### What is expected
Which lines in the records below contain the word "ownWord"? Copy each one out.

#### Provided records

-- ==== Sys2Proof/Certificates/Slice0/Obligations.lean ====
section
/-!
DEFINITION. The statements for the provers. In every completion statement `began s` is the state in which a command's
effect begins and `finish s t` what follows at once from the effect `t`; what either leaves is stated on its own.
-/

section

open Sys2Proof Sys2Proof.Machine Sys2Proof.Safety

/-- Every command on the three bases completes in its own effect: PTP_SYNC, PTP_ANNOUNCE and the receipt timeout with PTP
active (R36, R38, R41), an accepted write of P_SET with the step armed (R35), an accepted ANG edge and a PCS angle
message (R44, R45), their timeouts and the end of holdover (R47), the crystal's compensation (R55) and a due mark pulse
(R53). -/
def Obligations.ClockCommandsComplete : Prop :=
  (∀ (s : State) (port profile domain master : Nat) (x : PtpSync), let u := began s
    let f := forwardPtp port x.seq u
    u.coreOn = true → f.ptpActive = true → takesSync port x.seq f = true → f.n Obj.PTP_MASTER_ID = master →
    f.n Obj.PTP_PROFILE = profile → f.n Obj.PTP_DOMAIN = domain →
    let t : State := { f.putN Obj.PTP_PORT port with time := { f.time with syncSeq := some x.seq } }
    let offset : Int := (t.pNow : Int) - x.masterNs
    t.time.armed = false →
    exec (.ptpSyncMessage port profile domain master x) s = .next (finish s (servoP offset (t.putI Obj.PTP_OFFSET offset)))) ∧
  (∀ (s : State) (port profile domain master : Nat) (x : PtpSync), let u := began s
    let f := forwardPtp port x.seq u
    u.coreOn = true → f.ptpActive = true → takesSync port x.seq f = true → f.n Obj.PTP_MASTER_ID = master →
    f.n Obj.PTP_PROFILE = profile → f.n Obj.PTP_DOMAIN = domain →
    let t : State := { f.putN Obj.PTP_PORT port with time := { f.time with syncSeq := some x.seq } }
    let offset : Int := (t.pNow : Int) - x.masterNs
    t.time.armed = true →
    let offs := (offset :: t.time.offsets).take 4
    let v : State := { t.putI Obj.PTP_OFFSET offset with time := { t.time with offsets := offs } }
    exec (.ptpSyncMessage port profile domain master x) s =
      .next (finish s (if offsetsAgree offs then v.stepP (-offset) pAcquiring else v))) ∧
  (∀ (s : State) (a : Announce), let u := began s
    u.coreOn = true → u.ptpActive = true → u.n Obj.PTP_PROFILE = a.profile → u.n Obj.PTP_DOMAIN = a.domain →
    (a.port = 1 ∨ a.port = 2) → (u.time.masters.all fun x => x.id != a.master || x.port != a.port) = true →
    exec (.ptpAnnounceMessage a) s = .next (finish s (selectMaster
      { u with time := { u.time with masters := u.time.masters ++ [{ port := a.port, id := a.master, rank := a.rank }] } }))) ∧
  (∀ (s : State) (port : Nat), let u := began s
    u.coreOn = true → u.ptpActive = true → u.n Obj.PTP_PORT ≠ port →
    exec (.announceReceiptTimeout port) s =
      .next (finish s { u with time := { u.time with masters := u.time.masters.filter fun x => x.port != port } })) ∧
  (∀ (s : State) (port : Nat), let u := began s
    u.coreOn = true → u.ptpActive = true → u.n Obj.PTP_PORT = port → port ≠ 0 →
    let ms := u.time.masters.filter fun x => x.port != port
    (ms.any fun x => x.id == u.n Obj.PTP_MASTER_ID) = true →
    exec (.announceReceiptTimeout port) s =
      .next (finish s (State.putN { u with time := { u.time with masters := ms } } Obj.PTP_PORT (3 - port)))) ∧
  (∀ (s : State) (port : Nat), let u := began s
    u.coreOn = true → u.ptpActive = true → u.n Obj.PTP_PORT = port → port ≠ 0 →
    let ms := u.time.masters.filter fun x => x.port != port
    (ms.any fun x => x.id == u.n Obj.PTP_MASTER_ID) = false →
    let t : State := { u with time := { u.time with masters := ms } }
    let w := if t.pUnsetFlag then t else t.putN Obj.P_STATE pHoldover
    exec (.announceReceiptTimeout port) s =
      .next (finish s (selectMaster { w with time := { w.time with lockRun := 0, offsets := [] } }))) ∧
  (∀ (s : State) (r : Req), let u := began s
    u.coreOn = true → admitted u r Obj.P_SET = true → u.time.armed = true →
    let t := heard u r Obj.P_SET
    exec (.pSet r) s =
      .next (finish s (granted u r Obj.P_SET (t.stepP ((valueOf Obj.P_SET r).toInt - t.pNow) pHoldover)))) ∧
  (∀ (s : State), let u := began s
    u.coreOn = true → u.angleActive = true → u.usesAng = true →
    (∀ a, u.time.angAccepted = some a → (1000000000 / u.q Obj.M_NOMINAL_FREQ / 2 : Rat) ≤ ((u.lNow - a : Nat) : Rat)) →
    (∀ e, u.time.angEdge = some e → 40 ≤ (1000000000 / ((u.lNow - e : Nat) : Rat) : Rat) ∧ (1000000000 / ((u.lNow - e : Nat) : Rat) : Rat) ≤ 70) →
    let t : State := { u with time := { u.time with angEdge := some u.lNow, angAccepted := some u.lNow, onPcs := false } }
    exec .angEdge s = .next (finish s (reference (signedAngle ((t.angle : Int) - t.i Obj.ANG_OFFSET))
      ((u.time.angEdge.map fun e => freqWord (1000000000 / ((u.lNow - e : Nat) : Rat))).getD t.ownWord) t))) ∧
  (∀ (s : State) (f : CanFrame) (sofL : Nat), let u := began s
    hasChannel f.channel = true → u.coreOn = true → u.canHears f.channel = true → u.canMode f.channel ≠ cmDetect →
    (f.fd = true → u.b (Obj.FD_ENABLE f.channel) = true) →
    u.angleActive = true → u.n Obj.ANGLE_SOURCE = 1 → frameOn f (u.n Obj.ANG_MSG_CHANNEL) (u.n Obj.ANG_MSG_ID) = true →
    8 ≤ f.data.length →
    let t : State := { u with time := { u.time with pcsLast := some u.lNow, onPcs := true } }
    let freq := fieldU f.data 4 4
    exec (.pcsAngleMessage f sofL) s = .next (finish s (reference (signedAngle ((t.angleAt sofL : Int) - fieldU f.data 0 4))
      (if freq = 0 then t.ownWord else freqWord ((freq : Rat) / 1000000)) t))) ∧
  (∀ (s : State), let u := began s
    u.coreOn = true → u.angleActive = true → u.usesAng = true → u.time.angAccepted.isSome = true → u.time.onPcs = false →
    exec .angEdgeTimeout s = .next (finish s (loseReference
      { u with time := { u.time with angAccepted := none, onPcs := u.n Obj.ANGLE_SOURCE == 2 } }))) ∧
  (∀ (s : State), let u := began s
    u.coreOn = true → u.angleActive = true → u.n Obj.ANGLE_SOURCE = 1 → u.time.pcsLast.isSome = true →
    exec .angMsgTimeout s = .next (finish s (loseReference { u with time := { u.time with pcsLast := none } }))) ∧
  (∀ (s : State), let u := began s
    u.coreOn = true → u.angleActive = true → u.n Obj.M_STATE = mHoldover →
    exec .mHoldoverMaxExpiry s =
      .next (finish s ((u.putN Obj.M_STATE mFree).setWord (freqWord (u.q Obj.M_NOMINAL_FREQ))))) ∧
  (∀ (s : State), let u := began s
    u.carrierOn = true → u.degraded = false →
    let x := u.time.xtal + rclamp (-50) 50 (interp u.xtalPoints u.time.die0 - u.time.xtal)
    exec .xtalCompUpdate s =
      .next (finish s (knownRate (rround x - rround u.time.xtal)
        { u.putI Obj.XTAL_COMP (rround x) with time := { u.time with xtal := x } }))) ∧
  (∀ (s : State) (n : Fin 4) (t : Nat), let u := began s
    u.coreOn = true → u.degraded = false → u.n Obj.PAIR_ROLE ≠ 2 → u.running (Obj.MK_STATE n) = true → (nth u.time.marks n {}).next = some t →
    let w := u.emit (.markPulse n (u.n (Obj.MK_WIDTH n)))
    exec (.markPulse n) s = .next (finish s
      (if u.n (Obj.MK_MODE n) = 0 then (w.setMark n { next := none, last := some t }).putN (Obj.MK_STATE n) 0
       else w.setMark n { next := some (t + w.markPeriod n), last := some t })))

/-- Every command of a sweep on the module's own side completes in its own effect: the mark (R25, R100), SYNC (R101), the
latch of the window values (R104), the start of the read (R100), the tail (R26, R27), the current inputs (R103). -/
def Obligations.SweepCommandsComplete : Prop :=
  (∀ (s : State), let u := began s
    u.coreOn = true → u.running Obj.SWEEP_STATE = true → u.time.nextMark.isSome = true → u.degraded = false →
    let a := (sweepTail ⟨[], []⟩ false u).each (sweepTail ⟨[], []⟩ false u).asBuilt.strings latchCharge
    let b := (adoptResuming a).incW 64 Obj.SWEEP_COUNT
    let c : State := { b with
      time := { b.time with prevMarkL := b.time.markL, markL := b.lNow, markP := b.pNow, markUnset := b.pUnsetFlag, unlocked := false }
      sweep := { b.sweep with
        resuming := [], blocks := [], fresh := [], deadline := false, latched := false, tailDone := false, unlockedK := b.time.unlocked } }
    let d := scheduleNext (clockAtMark c)
    let e := gainAtMark (temperatureAtMark (dealsAtMark (chainAtMark d)))
    exec .sweepMark s = .next (finish s (watchWindow (updateAtMark (swapAtMark (refreshReadLimit (restoreAtMark e))))))) ∧
  (∀ (s : State), let u := began s
    u.coreOn = true → u.running Obj.SWEEP_STATE = true →
    exec .syncSend s = .next (finish s (syncSend (updateAtSync u.syncSweep u)))) ∧
  (∀ (s : State) (ws : List StringWindow), let u := began s
    (∀ w ∈ ws, w.string < s.asBuilt.strings) → u.coreOn = true → u.running Obj.SWEEP_STATE = true → u.sweep.latched = false →
    exec (.windowLatch ws) s = .next (finish s (startAll (sendSweep (pilotStrings (windowLatch ws u)))))) ∧
  (∀ (s : State), let u := began s
    u.coreOn = true → u.running Obj.SWEEP_STATE = true → u.running Obj.CHAIN_STATE = true → u.leads = true →
    exec .readStart s = .next (finish s (endReads (u.forAll (u.headsIn roleReading) fun h t =>
      if chainTime (t.n (Obj.HEAD_DEVICES h)) ≤ t.readBoundNow then sendRead h t else t)))) ∧
  (∀ (s : State) (run : TailRun) (finished : Bool), let u := began s
    u.coreOn = true → u.running Obj.SWEEP_STATE = true → u.sweep.tailDone = false →
    exec (.sweepTail run finished) s = .next (finish s (
      let a := pilotStale (abacusDeadline u)
      let armed := (List.range 16).map fun n => (a.track n).armed == some 1
      let b := stepPattern (countDeals (knownAnswers run.rods (cellsTail (readChecked (a.mappedCells.map (·.1)) run.words (bookBleed a)))))
      let c := if b.sweeping Obj.EST_STATE && !b.standby then b.each b.asBuilt.strings anchorTail else b
      let anchored := fun n => nth armed n false && (c.stringCells n).any fun i => c.abacus.updated.contains i && c.estFlag i efAnchored
      let d := c.each c.asBuilt.strings stringOutputs
      let e := d.each d.asBuilt.strings calibrationWanted
      let f := powersTail (protectionTail (keepSensors (temperatureTail e)))
      let g := if f.standby then f else
        let f' := if finished then balanceTail f else f
        dispatchTail finished anchored (loopsTail (calTail f'))
      let h := recorderTail (updateTail (custodyTail (mirrorTail g)))
      let t : State := { h with sweep := { h.sweep with tailDone := true } }
      if finished then t else t.logN 0x0101 0x2200 noSubject (t.n Obj.SWEEP_COUNT % 2 ^ 32) 0))) ∧
  (∀ (s : State) (n : Nat), let u := began s
    n < s.asBuilt.strings → u.coreOn = true →
    exec (.ciFault n) s = .next (finish s ((u.putB (Obj.CI_FAULT n) true).modStr n fun x =>
      { x with faultSeen := x.faultSeen || u.windowOpen }))) ∧
  (∀ (s : State) (n : Nat), let u := began s
    n < s.asBuilt.strings → u.coreOn = true →
    exec (.ciFaultClear n) s = .next (finish s (u.putB (Obj.CI_FAULT n) false))) ∧
  (∀ (s : State) (d : List (Nat × Rat)), let u := began s
    (∀ x ∈ d, x.1 < s.asBuilt.strings) → u.coreOn = true →
    exec (.ciMainPathSample d) s = .next (finish s (proofWatch (u.forAll d fun x t =>
      if x.1 < t.asBuilt.strings then overcurrentPath x.1 (mainPathSample x.1 x.2 t) else t))))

########

### Expected output
      ((u.time.angEdge.map fun e => freqWord (1000000000 / ((u.lNow - e : Nat) : Rat))).getD t.ownWord) t))) ∧
      (if freq = 0 then t.ownWord else freqWord ((freq : Rat) / 1000000)) t))) ∧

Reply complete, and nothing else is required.